Standard-setting study


Standard-setting study is an official research study conducted by an organization that sponsors tests to determine a cutscore for the test. To be legally defensible in the US, in particular for high-stakes assessments, and meet the Standards for Educational and Psychological Testing, a cutscore cannot be arbitrarily determined; it must be empirically justified. For example, the organization cannot merely decide that the cutscore will be 70% correct. Instead, a study is conducted to determine what score best differentiates the classifications of examinees, such as competent vs. incompetent. Such studies require quite an amount of resources, involving a number of professionals, in particular with psychometric background. Standard-setting studies are for that reason impractical for regular class room situations, yet in every layer of education, standard setting is performed and multiple methods exist.
Standard-setting studies are typically performed using focus groups of 5-15 subject matter experts that represent key stakeholders for the test. For example, in setting cut scores for educational testing, experts might be instructors familiar with the capabilities of the student population for the test.
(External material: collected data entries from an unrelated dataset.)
-- ==== Sys2Proof/Laws/KeptExec.lean ====
section
/-! SUPPORT. What the meaning of every command leave alone: the queue, the memory device, the tag store and the
keys, but for those that write them, which keep the canonical form of the store they write. -/

open Sys2Proof

namespace Sys2Proof.Machine

/-! ### Exec -/

/-- A meaning answers a next state, leaves the queue as it was, and keeps the canonical form of both byte stores. -/
def Kept (s : State) (o : Host.Outcome State Fault Refusal) : Prop :=
  ∃ t, o = .next t ∧ t.pending = s.pending ∧ (bytesWf s.mem.nor = true → bytesWf t.mem.nor = true) ∧
    (bytesWf s.tag.store = true → bytesWf t.tag.store = true)

theorem Kept.of {s t : State} (hp : t.pending = s.pending) (hm : bytesWf s.mem.nor = true → bytesWf t.mem.nor = true)
    (hs : bytesWf s.tag.store = true → bytesWf t.tag.store = true) : Kept s (next t) :=
  ⟨t, rfl, hp, hm, hs⟩

theorem execChannelUnbar_kept (index : Fin 50) (s : State) :
    Kept s (execChannelUnbar index s) := by
  unfold execChannelUnbar
  apply Kept.of <;> (repeat' split) <;> simp_all

theorem execOccBin_kept (s : State) :
    Kept s (execOccBin s) := by
  unfold execOccBin
  exact .of (by simp) (fun h => by simp [h]) (fun h => by simp [h])

theorem execRequestPost_kept (req : RequestSpec) (s : State) :
    Kept s (execRequestPost req s) := by
  unfold execRequestPost
  exact .of (by simp) (fun h => by simp [h]) (fun h => by simp [h])

theorem execRequestWithdraw_kept (who : Consumer) (s : State) :
    Kept s (execRequestWithdraw who s) := by
  unfold execRequestWithdraw
  exact .of (by simp) (fun h => by simp [h]) (fun h => by simp [h])

theorem execTopUp_kept (holder : Consumer) (mask : BitVec 11) (kind : LeaseKind) (s : State) :
    Kept s (execTopUp holder mask kind s) := by
  unfold execTopUp
  exact .of (by simp) (fun h => by simp [h]) (fun h => by simp [h])

theorem execQtzTime0Read_kept (lvl : Level) (s : State) :
    Kept s (execQtzTime0Read lvl s) := by
  unfold execQtzTime0Read
  exact .of (by simp) (fun h => by simp [h]) (fun h => by simp [h])

theorem execSettime_kept (lvl : Level) (key : BitVec 16) (clrOsf : Bool) (s : State) :
    Kept s (execSettime lvl key clrOsf s) := by
  unfold execSettime
  exact .of (by simp) (fun h => by simp [h]) (fun h => by simp [h])

theorem execQtzCancel_kept (lvl : Level) (key : BitVec 16) (s : State) :
    Kept s (execQtzCancel lvl key s) := by
  unfold execQtzCancel
  exact .of (by simp) (fun h => by simp [h]) (fun h => by simp [h])

theorem execPwrRelease_kept (lvl : Level) (key : BitVec 16) (s : State) :
    Kept s (execPwrRelease lvl key s) := by
  unfold execPwrRelease
  exact .of (by simp) (fun h => by simp [h]) (fun h => by simp [h])

theorem execPwrAssert_kept (lvl : Level) (key : BitVec 16) (s : State) :
    Kept s (execPwrAssert lvl key s) := by
  unfold execPwrAssert
  exact .of (by simp) (fun h => by simp [h]) (fun h => by simp [h])

theorem execShiftRequest_kept (lvl : Level) (value : Word) (s : State) :
    Kept s (execShiftRequest lvl value s) := by
  unfold execShiftRequest
  exact .of (by simp) (fun h => by simp [h]) (fun h => by simp [h])

theorem execCountdownWrite_kept (lvl : Level) (value : Word) (s : State) :
    Kept s (execCountdownWrite lvl value s) := by
  unfold execCountdownWrite
  exact .of (by simp) (fun h => by simp [h]) (fun h => by simp [h])

theorem execCountdownZero_kept (s : State) :
    Kept s (execCountdownZero s) := by
  unfold execCountdownZero
  exact .of (by simp) (fun h => by simp [h]) (fun h => by simp [h])

theorem execTrimAdjustment_kept (s : State) :
    Kept s (execTrimAdjustment s) := by
  unfold execTrimAdjustment
  exact .of (by simp) (fun h => by simp [h]) (fun h => by simp [h])

theorem execMainszcEdge_kept (s : State) :
    Kept s (execMainszcEdge s) := by
  unfold execMainszcEdge
  exact .of (by simp) (fun h => by simp [h]) (fun h => by simp [h])

theorem execAutotrimEdgeTimeout_kept (s : State) :
    Kept s (execAutotrimEdgeTimeout s) := by
  unfold execAutotrimEdgeTimeout
  apply Kept.of <;> (repeat' split) <;> simp_all

theorem execOscStop_kept (s : State) :
    Kept s (execOscStop s) := by
  unfold execOscStop
  exact .of (by simp) (fun h => by simp [h]) (fun h => by simp [h])

theorem execVbatCheck_kept (low : Bool) (s : State) :
    Kept s (execVbatCheck low s) := by
  unfold execVbatCheck
  exact .of (by simp) (fun h => by simp [h]) (fun h => by simp [h])

theorem execPwronPulseEnd_kept (s : State) :
    Kept s (execPwronPulseEnd s) := by
  unfold execPwronPulseEnd
  apply Kept.of <;> (repeat' split) <;> simp_all

theorem execVbatLoss_kept (s : State) :
    Kept s (execVbatLoss s) := by
  unfold execVbatLoss
  exact .of (by simp) (fun h => by simp [h]) (fun h => by simp [h])

theorem execVbatReturn_kept (s : State) :
    Kept s (execVbatReturn s) := by
  unfold execVbatReturn
  exact .of (by simp) (fun h => by simp [h]) (fun h => by simp [h])

theorem execIntervalReport_kept (s : State) :
    Kept s (execIntervalReport s) := by
  unfold execIntervalReport
  exact .of (by simp) (fun h => by simp [h]) (fun h => by simp [h])

theorem execReadMerge_kept (read : ReadIn) (s : State) :
    Kept s (execReadMerge read s) := by
  unfold execReadMerge
  exact .of (by simp) (fun h => by simp [h]) (fun h => by simp [h])

theorem execSightingTick_kept (s : State) :
    Kept s (execSightingTick s) := by
  unfold execSightingTick
  exact .of (by simp) (fun h => by simp [h]) (fun h => by simp [h])

theorem execSgtCfgWrite_kept (lvl : Level) (value : Word) (s : State) :
    Kept s (execSgtCfgWrite lvl value s) := by
  unfold execSgtCfgWrite
  exact .of (by simp) (fun h => by simp [h]) (fun h => by simp [h])

theorem execSgtSelWrite_kept (lvl : Level) (value : Word) (s : State) :
    Kept s (execSgtSelWrite lvl value s) := by
  unfold execSgtSelWrite
  exact .of (by simp) (fun h => by simp [h]) (fun h => by simp [h])

theorem execSecondBoundary_kept (s : State) :
    Kept s (execSecondBoundary s) := by
  unfold execSecondBoundary
  exact .of (by simp) (fun h => by simp [h]) (fun h => by simp [h])

theorem execSetNow_kept (lvl : Level) (key : BitVec 16) (clrOsf : Bool) (s : State) :
    Kept s (execSetNow lvl key clrOsf s) := by
  unfold execSetNow
  exact .of (by simp) (fun h => by simp [h]) (fun h => by simp [h])

theorem execOscRestart_kept (s : State) :
    Kept s (execOscRestart s) := by
  unfold execOscRestart
  exact .of (by simp) (fun h => by simp [h]) (fun h => by simp [h])

theorem execAutotrimWindowEnd_kept (s : State) :
    Kept s (execAutotrimWindowEnd s) := by
  unfold execAutotrimWindowEnd
  exact .of (by simp) (fun h => by simp [h]) (fun h => by simp [h])

theorem execPacketAdmit_kept (ch : Fin 9) (words : List Word) (s : State) :
    Kept s (execPacketAdmit ch words s) := by
  unfold execPacketAdmit
  exact .of (by simp) (fun h => by simp [h]) (fun h => by simp [h])

theorem execStaleTimeout_kept (ch : Fin 8) (s : State) :
    Kept s (execStaleTimeout ch s) := by
  unfold execStaleTimeout
  exact .of (by simp) (fun h => by simp [h]) (fun h => by simp [h])

theorem execFifoPortRead_kept (lvl : Level) (ch : Fin 8) (ecc : Fin 3) (s : State) :
    Kept s (execFifoPortRead lvl ch ecc s) := by
  unfold execFifoPortRead
  exact .of (by simp) (fun h => by simp [h]) (fun h => by simp [h])

theorem execDropPkt_kept (lvl : Level) (ch : Fin 8) (s : State) :
    Kept s (execDropPkt lvl ch s) := by
  unfold execDropPkt
  exact .of (by simp) (fun h => by simp [h]) (fun h => by simp [h])

theorem execFifoFlush_kept (lvl : Level) (ch : Fin 8) (s : State) :
    Kept s (execFifoFlush lvl ch s) := by
  unfold execFifoFlush
  exact .of (by simp) (fun h => by simp [h]) (fun h => by simp [h])

theorem execJournalRecord_kept (ecc : Fin 3) (s : State) (more : List (Fin 3)) :
    Kept s (execJournalRecord ecc s more) := by
  unfold execJournalRecord
  exact .of (by simp) (fun h => by simp [h]) (fun h => by simp [h])

theorem execJournalPageProgram_kept (ok : Bool) (s : State) :
    Kept s (execJournalPageProgram ok s) := by
  unfold execJournalPageProgram
  exact .of (by simp) (fun h => by simp [h]) (fun h => by simp [h])

theorem execJnlFlushTimeout_kept (s : State) :
    Kept s (execJnlFlushTimeout s) := by
  unfold execJnlFlushTimeout
  exact .of (by simp) (fun h => by simp [h]) (fun h => by simp [h])

theorem execJournalErase_kept (ok : Bool) (s : State) :
    Kept s (execJournalErase ok s) := by
  unfold execJournalErase
  exact .of (by simp) (fun h => by simp [h]) (fun h => by simp [h])

theorem execFormat_kept (lvl : Level) (key : BitVec 16) (s : State) :
    Kept s (execFormat lvl key s) := by
  unfold execFormat
  exact .of (by simp) (fun h => by simp [h]) (fun h => by simp [h])

theorem execJournalFlush_kept (lvl : Level) (key : BitVec 16) (s : State) :
    Kept s (execJournalFlush lvl key s) := by
  unfold execJournalFlush
  exact .of (by simp) (fun h => by simp [h]) (fun h => by simp [h])

theorem execJournalRead_kept (lvl : Level) (page : BitVec 21) (correctable : Bool) (s : State) :
    Kept s (execJournalRead lvl page correctable s) := by
  unfold execJournalRead
  exact .of (by simp) (fun h => by simp [h]) (fun h => by simp [h])

theorem execTagFieldOn_kept (harvOk : Bool) (s : State) :
    Kept s (execTagFieldOn harvOk s) := by
  unfold execTagFieldOn
  exact .of (by simp) (fun h => by simp [h]) (fun h => by simp [h])

theorem execTagFieldLost_kept (s : State) :
    Kept s (execTagFieldLost s) := by
  unfold execTagFieldLost
  exact .of (by simp) (fun h => by simp [h]) (fun h => by simp [h])

theorem execInventory_kept (hdr : TagHdr) (afi : Option Byte) (maskLen : Byte) (mask : BitVec 64) (s : State) :
    Kept s (execInventory hdr afi maskLen mask s) := by
  unfold execInventory
  exact .of (by simp) (fun h => by simp [h]) (fun h => by simp [h])

theorem execStayQuiet_kept (hdr : TagHdr) (s : State) :
    Kept s (execStayQuiet hdr s) := by
  unfold execStayQuiet
  exact .of (by simp) (fun h => by simp [h]) (fun h => by simp [h])

theorem execReadSingleBlock_kept (hdr : TagHdr) (block : Byte) (s : State) :
    Kept s (execReadSingleBlock hdr block s) := by
  unfold execReadSingleBlock
  exact .of (by simp) (fun h => by simp [h]) (fun h => by simp [h])

theorem execWriteSingleBlock_kept (hdr : TagHdr) (block : Byte) (data : Word) (prog : ProgResult) (s : State) :
    Kept s (execWriteSingleBlock hdr block data prog s) := by
  unfold execWriteSingleBlock
  apply Kept.of <;> (repeat' split) <;> simp_all

theorem execReadMultipleBlocks_kept (hdr : TagHdr) (first : Byte) (count : Nat) (s : State) :
    Kept s (execReadMultipleBlocks hdr first count s) := by
  unfold execReadMultipleBlocks
  exact .of (by simp) (fun h => by simp [h]) (fun h => by simp [h])

theorem execWriteMultipleBlocks_kept (hdr : TagHdr) (first : Byte) (data : List Word) (prog : ProgResult) (s : State) :
    Kept s (execWriteMultipleBlocks hdr first data prog s) := by
  unfold execWriteMultipleBlocks
  apply Kept.of <;> (repeat' split) <;> simp_all

theorem execExtendedReadSingleBlock_kept (hdr : TagHdr) (block : BitVec 16) (s : State) :
    Kept s (execExtendedReadSingleBlock hdr block s) := by
  unfold execExtendedReadSingleBlock
  exact .of (by simp) (fun h => by simp [h]) (fun h => by simp [h])

theorem execExtendedWriteSingleBlock_kept (hdr : TagHdr) (block : BitVec 16) (data : Word) (prog : ProgResult) (s : State) :
    Kept s (execExtendedWriteSingleBlock hdr block data prog s) := by
  unfold execExtendedWriteSingleBlock
  apply Kept.of <;> (repeat' split) <;> simp_all

theorem execExtendedReadMultipleBlocks_kept (hdr : TagHdr) (first : BitVec 16) (count : Nat) (s : State) :
    Kept s (execExtendedReadMultipleBlocks hdr first count s) := by
  unfold execExtendedReadMultipleBlocks
  exact .of (by simp) (fun h => by simp [h]) (fun h => by simp [h])

theorem execExtendedWriteMultipleBlocks_kept (hdr : TagHdr) (first : BitVec 16) (data : List Word) (prog : ProgResult) (s : State) :
    Kept s (execExtendedWriteMultipleBlocks hdr first data prog s) := by
  unfold execExtendedWriteMultipleBlocks
  apply Kept.of <;> (repeat' split) <;> simp_all

theorem execSelect_kept (hdr : TagHdr) (s : State) :
    Kept s (execSelect hdr s) := by
  unfold execSelect
  exact .of (by simp) (fun h => by simp [h]) (fun h => by simp [h])

theorem execResetToReady_kept (hdr : TagHdr) (s : State) :
    Kept s (execResetToReady hdr s) := by
  unfold execResetToReady
  exact .of (by simp) (fun h => by simp [h]) (fun h => by simp [h])

theorem execGetSystemInfo_kept (hdr : TagHdr) (s : State) :
    Kept s (execGetSystemInfo hdr s) := by
  unfold execGetSystemInfo
  exact .of (by simp) (fun h => by simp [h]) (fun h => by simp [h])

theorem execExtendedGetSystemInfo_kept (hdr : TagHdr) (s : State) :
    Kept s (execExtendedGetSystemInfo hdr s) := by
  unfold execExtendedGetSystemInfo
  exact .of (by simp) (fun h => by simp [h]) (fun h => by simp [h])

theorem execUnsupportedCommand_kept (hdr : TagHdr) (_code : Byte) (s : State) :
    Kept s (execUnsupportedCommand hdr _code s) := by
  unfold execUnsupportedCommand
  exact .of (by simp) (fun h => by simp [h]) (fun h => by simp [h])

theorem execGetRandom_kept (hdr : TagHdr) (s : State) :
    Kept s (execGetRandom hdr s) := by
  unfold execGetRandom
  exact .of (by simp) (fun h => by simp [h]) (fun h => by simp [h])

theorem execLeave_kept (hdr : TagHdr) (s : State) :
    Kept s (execLeave hdr s) := by
  unfold execLeave
  exact .of (by simp) (fun h => by simp [h]) (fun h => by simp [h])

theorem execPassword_kept (hdr : TagHdr) (keynum : Byte) (p : Word) (s : State) :
    Kept s (execPassword hdr keynum p s) := by
  unfold execPassword
  exact .of (by simp) (fun h => by simp [h]) (fun h => by simp [h])

theorem execAes1_kept (hdr : TagHdr) (keynum : Byte) (rnr : BitVec 64) (s : State) :
    Kept s (execAes1 hdr keynum rnr s) := by
  unfold execAes1
  exact .of (by simp) (fun h => by simp [h]) (fun h => by simp [h])

theorem execAes2_kept (hdr : TagHdr) (e2 : BitVec 128) (s : State) :
    Kept s (execAes2 hdr e2 s) := by
  unfold execAes2
  exact .of (by simp) (fun h => by simp [h]) (fun h => by simp [h])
Types of standard-setting studies

Standard-setting studies fall into two categories, item-centered and person-centered. Examples of item-centered methods include the Angoff, Ebel, Nedelsky, Bookmark, and ID Matching methods, while examples of person-centered methods include the Borderline Survey and Contrasting Groups approaches. These are so categorized by the focus of the analysis; in item-centered studies, the organization evaluates items with respect to a given population of persons, and vice versa for person-centered studies.
Item-centered studies are related to criterion-referenced tests and to norm-referenced tests.

Item-centered studies

Rather than the items that distinguish competent candidates, person-centered studies evaluate the examinees themselves. While this might seem more appropriate, it is often more difficult because examinees are not a captive population, as is a list of items.
For example, if a new test comes out regarding new content, the test could be given to an initial sample called a beta sample, along with a survey of professional characteristics. The testing organization could then analyze and evaluate the relationship between the test scores and important statistics, such as skills, education, and experience. The cutscore could be set as the score that best differentiates between those examinees characterized as "passing" and those as "failing."